§ **Study material**:

•••

-- ==== Sys2Proof/Syntax.lean ====
section
/-! DEFINITION. The nine commands (30_encoding.md R80 to R83) and the command error codes (60_exceptions.md R200). -/

namespace Sys2Proof

/-- One command of 30_encoding.md R82, with the fields R83 marks as used. PROF, NBITS and REPEAT are the unsigned
fields of R80, as wide as the command word has them. -/
inductive Instr where
  /-- MATCH (40_matcher.md R104). -/
  | matchWithin
  /-- MATCHAL (40_matcher.md R105). -/
  | matchAtLeast
  /-- REV (41_bitcodec.md R121). -/
  | rev (nbits : BitVec 7)
  /-- BENC (41_bitcodec.md R123). -/
  | benc (prof : BitVec 2) (nbits : BitVec 7)
  /-- BDEC (41_bitcodec.md R126). -/
  | bdec (prof : BitVec 2) (nbits : BitVec 7)
  /-- SEND (42_assembler.md R140). -/
  | send (prof : BitVec 2) (nbits : BitVec 7) (repeats : BitVec 12)
  /-- DECODE (43_parser.md R160). -/
  | decode (prof : BitVec 2) (strict : Bool) (nbits : BitVec 7)
  /-- PENC (44_protocol.md R190). -/
  | penc (prof : BitVec 2)
  /-- PCHK (44_protocol.md R191). -/
  | pchk (prof : BitVec 2) (strict : Bool) (nbits : BitVec 7)
  deriving DecidableEq, Repr

/-- The causes of a refusal, in the priority order of 60_exceptions.md R202. -/
inductive CmdError where
  | illegal
  | rsv
  | nbits
  | profile
  | noCodec
  | capLen
  deriving DecidableEq, Repr

end Sys2Proof
end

•••

§ **Assignment**: Your response must repeat the entries above exactly, in full.

§ **Answer below**:
-- ==== Sys2Proof/Syntax.lean ====
section
/-! DEFINITION. The nine commands (30_encoding.md R80 to R83) and the command error codes (60_exceptions.md R200). -/

namespace Sys2Proof

/-- One command of 30_encoding.md R82, with the fields R83 marks as used. PROF, NBITS and REPEAT are the unsigned
fields of R80, as wide as the command word has them. -/
inductive Instr where
  /-- MATCH (40_matcher.md R104). -/
  | matchWithin
  /-- MATCHAL (40_matcher.md R105). -/
  | matchAtLeast
  /-- REV (41_bitcodec.md R121). -/
  | rev (nbits : BitVec 7)
  /-- BENC (41_bitcodec.md R123). -/
  | benc (prof : BitVec 2) (nbits : BitVec 7)
  /-- BDEC (41_bitcodec.md R126). -/
  | bdec (prof : BitVec 2) (nbits : BitVec 7)
  /-- SEND (42_assembler.md R140). -/
  | send (prof : BitVec 2) (nbits : BitVec 7) (repeats : BitVec 12)
  /-- DECODE (43_parser.md R160). -/
  | decode (prof : BitVec 2) (strict : Bool) (nbits : BitVec 7)
  /-- PENC (44_protocol.md R190). -/
  | penc (prof : BitVec 2)
  /-- PCHK (44_protocol.md R191). -/
  | pchk (prof : BitVec 2) (strict : Bool) (nbits : BitVec 7)
  deriving DecidableEq, Repr

/-- The causes of a refusal, in the priority order of 60_exceptions.md R202. -/
inductive CmdError where
  | illegal
  | rsv
  | nbits
  | profile
  | noCodec
  | capLen
  deriving DecidableEq, Repr

end Sys2Proof
end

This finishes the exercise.